CARA is a software platform that collects, enhances, stores, and manages color fundus images. Through the internet, CARA software collects and manages color fundus images from a range of approved computerized digital imaging devices. CARA enables a real-time review of retinal image data (both original and enhanced) from an internet-browser-based user interface to allow authorized users to access and view data saved in a centralized database. The system utilizes state-of-the-art encryption tools to ensure a secure networking environment.
The provided text describes a 510(k) premarket notification for a device named CARA, a software platform for managing color fundus images.
Here's an analysis based on the provided information, addressing your requested points:
1. Table of Acceptance Criteria and Reported Device Performance
The submission does not specify quantitative acceptance criteria or provide a table of device performance against such criteria. The document states "The results of performance and software validation and verification testing demonstrate that CARA performs as intended and meets the specifications. This supports the claim of substantial equivalence," but the specific metrics are not detailed.
2. Sample Size Used for the Test Set and Data Provenance
No specific test set or sample size for evaluating performance is mentioned. The submission states, "Since the CARA system currently is not a stand-alone tool, does not make any diagnostic claims and does not replace the existing retinal images or the treating physician, the sponsor believes that the software testing and validation presented in this 510(k) are sufficient and that there is no need for a clinical trial." This indicates that no human-read test set data was used to demonstrate performance. The country of origin for any internal software testing data is not specified, but the applicant's address is in Canada.
3. Number of Experts Used to Establish Ground Truth for the Test Set and Their Qualifications
Not applicable. No clinical test set requiring expert ground truth was used for this 510(k) submission.
4. Adjudication Method for the Test Set
Not applicable. No clinical test set requiring adjudication was used.
5. If a Multi-Reader Multi-Case (MRMC) Comparative Effectiveness Study Was Done, and the Effect Size of How Much Human Readers Improve with AI vs. Without AI Assistance
No MRMC comparative effectiveness study was done. The device is not making diagnostic claims and "does not replace the existing retinal images or the treating physician," therefore, a study on human reader improvement with or without AI assistance was not deemed necessary by the sponsor.

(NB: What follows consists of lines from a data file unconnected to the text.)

-- ==== Sys2Proof/Machine/Ops.lean ====
section
/-! DEFINITION. The named operations over the part that the commands share: counting, handing responses and notices to the
ports, taking a request from a receive buffer, and the roles of the links. -/

namespace Sys2Proof.Machine

/-- The outcome of a command. -/
abbrev Out := Host.Outcome State Fault Refusal

/-- An event is taken only while RESET_N is high; while hard reset holds, no block takes an event (R201). -/
def takeEvent (s : State) (act : State → State) : Out := .next (if s.resetHeld then s else act s)

/-! ### Counters (R205) -/

/-- Counter 0, releases. -/
def Counter.releases : CounterIx := 0
/-- Counter 1, forced releases. -/
def Counter.forcedReleases : CounterIx := 1
/-- Counter 2, commits done. -/
def Counter.commitsDone : CounterIx := 2
/-- Counter 3, commits failed. -/
def Counter.commitsFailed : CounterIx := 3
/-- Counter 4, commits aborted. -/
def Counter.commitsAborted : CounterIx := 4
/-- Counter 5, timing lock losses. -/
def Counter.lockLosses : CounterIx := 5
/-- Counter 6, output frame starts. -/
def Counter.frameStarts : CounterIx := 6
/-- Counter 7, skew releases. -/
def Counter.skewReleases : CounterIx := 7
/-- Counter 8, staging refusals. -/
def Counter.stagingRefusals : CounterIx := 8

/-- Counter k of a channel: 0 frames completed, 1 truncated, 2 malformed, 3 replaced, 4 lates, 5 stalls entered, 6 input
losses, 7 skews. -/
def Counter.ofChannel (c : Channel) (k : Fin 8) : CounterIx :=
  ⟨9 + 8 * c.val + k.val, by have := c.isLt; have := k.isLt; omega⟩

/-- Counter k of a link: 0 CRC errors, 1 framing errors, 2 overruns, 3 notices lost. -/
def Counter.ofLink (l : Link) (k : Fin 4) : CounterIx :=
  ⟨105 + 4 * l.val + k.val, by have := l.isLt; have := k.isLt; omega⟩

/-- A counter goes up by 1, wrapping (R205). -/
def bump (i : CounterIx) (s : State) : State := { s with counters := upd s.counters i (· + 1) }

/-- Several counters go up by 1 each, one after another. -/
def bumpAll : List CounterIx → State → State
  | [], s => s
  | i :: is, s => bumpAll is (bump i s)

/-! ### Roles of the links (R191) -/

/-- The channel of a tile link; none for SL. -/
def tileOf (l : Link) : Option Channel := if h : l.val < 12 then some ⟨l.val, h⟩ else none

/-- The tile link of a channel. -/
def tileLink (c : Channel) : Link := ⟨c.val, by have := c.isLt; omega⟩

/-- The link is a tile link, and not that of channel `c`. -/
def foreignTile (l : Link) (c : Channel) : Bool := decide (l ≠ SL ∧ l.val ≠ c.val)

/-- The link is a tile link and the mode is SHOW: its edits are HELD (R192). -/
def heldTile (l : Link) (s : State) : Bool := decide (l ≠ SL ∧ s.mode = .showing)

/-! ### Outbound queues (R190, R195, R197 to R199) -/

/-- A response waits or is being sent. -/
def OutMessage.isResponse : OutMessage → Bool
  | .response _ => true
  | .notice _ => false

/-- A notice is queued or being sent. -/
def OutMessage.isNotice (m : OutMessage) : Bool := !m.isResponse

/-- The kind of a notice (R200). -/
def NoticeBody.kind : NoticeBody → NoticeKind
  | .release _ _ _ | .summary _ _ _ _ _ => .release
  | .armed _ _ _ | .failed _ _ _ _ | .aborted _ _ _ _ | .swapped _ _ _ _ => .commit
  | .inputLost _ _ _ | .inputRestored _ _ | .stalled _ _ _ | .rejoined _ _ | .skew _ _ _ _ _ => .channel
  | .timing _ _ _ _ => .timing

/-- The channel of a notice handed to the port of a link (R197). -/
def noticeChannel (l : Link) : NoticeBody → Option Channel
  | .release _ _ _ => tileOf l
  | .inputLost c _ _ | .inputRestored c _ | .stalled c _ _ | .rejoined c _ | .skew c _ _ _ _ => some c
  | .summary _ _ _ _ _ | .armed _ _ _ | .failed _ _ _ _ | .aborted _ _ _ _ | .swapped _ _ _ _
  | .timing _ _ _ _ => none

/-- The mask admits a kind of notice (R194). -/
def NoticeMask.admits (m : NoticeMask) : NoticeKind → Bool
  | .release => m.release
  | .commit => m.commit
  | .channel => m.channel
  | .timing => m.timing

/-- Replace the last element of a list that `p` accepts. -/
def replaceLast {α : Type} (p : α → Bool) (f : α → α) : List α → Option (List α)
  | [] => none
  | a :: as => match replaceLast p f as with
    | some as' => some (a :: as')
    | none => if p a then some (f a :: as) else none

/-- A queued message is a notice of this kind and channel (R197). -/
def OutMessage.matchesNotice (k : NoticeKind) (ch : Option Channel) : OutMessage → Bool
  | .response _ => false
  | .notice n => decide (n.body.kind = k ∧ n.channel = ch)

/-- The notice that takes the place of an older one (R198). -/
def coalesceInto (ch : Option Channel) (lost : Bool) (b : NoticeBody) : OutMessage → OutMessage
  | .response r => .response r
  | .notice n => .notice { channel := ch, lost := n.lost || lost, merged := min 65535 (n.merged + 1), body := b }

/-- The outbound queue with a notice coalesced into the newest one of its kind and channel that is not yet being sent,
if there is one (R198). -/
def Port.coalesce (p : Port) (ch : Option Channel) (b : NoticeBody) : Option (List OutMessage) :=
  match p.outbound with
  | [] => none
  | m :: ms =>
    if 0 < p.sent then
      (replaceLast (OutMessage.matchesNotice b.kind ch) (coalesceInto ch p.lostFlag b) ms).map (m :: ·)
    else replaceLast (OutMessage.matchesNotice b.kind ch) (coalesceInto ch p.lostFlag b) (m :: ms)

/-- A notice is handed to a port: filtered, appended, coalesced or dropped. The flag says that it was dropped (R197). -/
def Port.hand (p : Port) (ch : Option Channel) (b : NoticeBody) : Port × Bool :=
  if !p.mask.admits b.kind then (p, false)
  else if (p.outbound.filter OutMessage.isNotice).length < Config.maxNotices then
    ({ p with outbound := p.outbound ++ [.notice { channel := ch, lost := p.lostFlag, merged := 0, body := b }],
              lostFlag := false }, false)
  else match p.coalesce ch b with
    | some q => ({ p with outbound := q, lostFlag := false }, false)
    | none => ({ p with lostFlag := true }, true)

/-- A notice is handed to the port of a link; a drop is counted (R197 to R199). -/
def hand (l : Link) (b : NoticeBody) (s : State) : State :=
  let r := s.ports[l].hand (noticeChannel l b) b
  let s' := { s with ports := put s.ports l r.1 }
  if r.2 then bump (Counter.ofLink l 3) s' else s'

/-- Notices are handed one after another. -/
def handAll : List (Link × NoticeBody) → State → State
  | [], s => s
  | n :: ns, s => handAll ns (hand n.1 n.2 s)

/-- The two ports a CHANNEL notice goes to: the channel's tile link and SL (R130, R144, R146, R149). -/
def channelHands (c : Channel) (b : NoticeBody) : List (Link × NoticeBody) := [(tileLink c, b), (SL, b)]

/-- The ports a COMMIT notice goes to: the committing link and SL, once where they are one (R109). -/
def commitHands (l : Link) (b : NoticeBody) : List (Link × NoticeBody) :=
  if l = SL then [(SL, b)] else [(l, b), (SL, b)]

/-- A response is handed to the outbound queue of its link, behind the messages already queued (R190). -/
def respond (l : Link) (r : Response) (s : State) : State :=
  { s with ports := upd s.ports l fun p => { p with outbound := p.outbound ++ [.response r] } }

/-- A request is refused, with an empty body (R190). -/
def refuse (l : Link) (kind : Byte) (code : ResultCode) (s : State) : State :=
  respond l { kind := kind, code := code, clamped := false, isPartial := false, body := .empty } s

/-- A request is accepted with a body. -/
def accept (l : Link) (kind : Byte) (body : Body) (s : State) : State :=
  respond l { kind := kind, code := .accepted, clamped := false, isPartial := false, body := body } s

/-- A request with some value clamped, or none, is accepted with a body (R189). -/
def acceptClamped (l : Link) (kind : Byte) (clamped : Bool) (body : Body) (s : State) : State :=
  respond l { kind := kind, code := .accepted, clamped := clamped, isPartial := false, body := body } s

/-- The port can take a request: none is in process and no response waits (R187). A response being sent still waits
(R195; DEDUCED, safe: notes/assumptions/16.md). -/
def Port.canTake (p : Port) : Bool := p.inProcess.isNone && !p.outbound.any OutMessage.isResponse

/-- The oldest request, removed from the receive buffer (R187). -/
def dropOldest (l : Link) (s : State) : State :=
  { s with ports := upd s.ports l fun p => { p with buffer := p.buffer.tail } }

/-- The port of a link takes the oldest request of its receive buffer if it can take one and its KIND is accepted by
`isKind`; the request is then carried out. Otherwise no request is taken (R187, R188; DESIGN CHOICE, safe:
notes/assumptions/1.md). -/
def takeRequest (l : Link) (isKind : Byte → Bool) (act : Message → State → State) (s : State) : Out :=
  takeEvent s fun s =>
    if s.ports[l].canTake then
      match s.ports[l].buffer with
      | [] => s
      | m :: _ => if isKind m.kind then act m (dropOldest l s) else s
    else s

/-- A staging request that passed the Request Unit's checks presents its record and stays in process (R76). -/
def present (l : Link) (kind : Byte) (e : Edit) (clamped : Bool) (s : State) : State :=
  { s with ports := upd s.ports l fun p =>
      { p with inProcess := some { kind := kind, record := { origin := l, edit := e }, clamped := clamped } } }

/-! ### Banks -/

/-- The bank READ_NODES and READ_SEAM address: ACTIVE, or SHADOW while the engine is ARMED (R16, R35). -/
def readBank (shadow : Bool) (s : State) : Option Bank :=
  if shadow then (if s.engine.state = .armed then some s.tables.shadow else none) else some s.tables.active

end Sys2Proof.Machine
end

6. If a Standalone (i.e., algorithm only without human-in-the-loop performance) Was Done
The CARA system is explicitly stated as "not a stand-alone tool" and "does not make any diagnostic claims." The document does not describe any standalone performance testing of an algorithm making diagnostic claims. The "software testing and validation" mentioned are likely related to functional performance, security, and compatibility as a picture archiving and communication system, not diagnostic accuracy.
7. The Type of Ground Truth Used
For the purposes of this 510(k), which focuses on the device as a Picture Archiving and Communications System, the concept of "ground truth" for diagnostic accuracy (e.g., pathology, outcomes data) is not applicable. The system's "performance" is based on its ability to import, process, store, and visualize fundus images as intended by its specifications.
8. The Sample Size for the Training Set
Not applicable. As CARA is described as a software platform for managing and enhancing images, not a diagnostic AI algorithm, there is no mention of a "training set" in the context of machine learning model development.
9. How the Ground Truth for the Training Set Was Established
Not applicable, as there is no mention of a training set for a machine learning model.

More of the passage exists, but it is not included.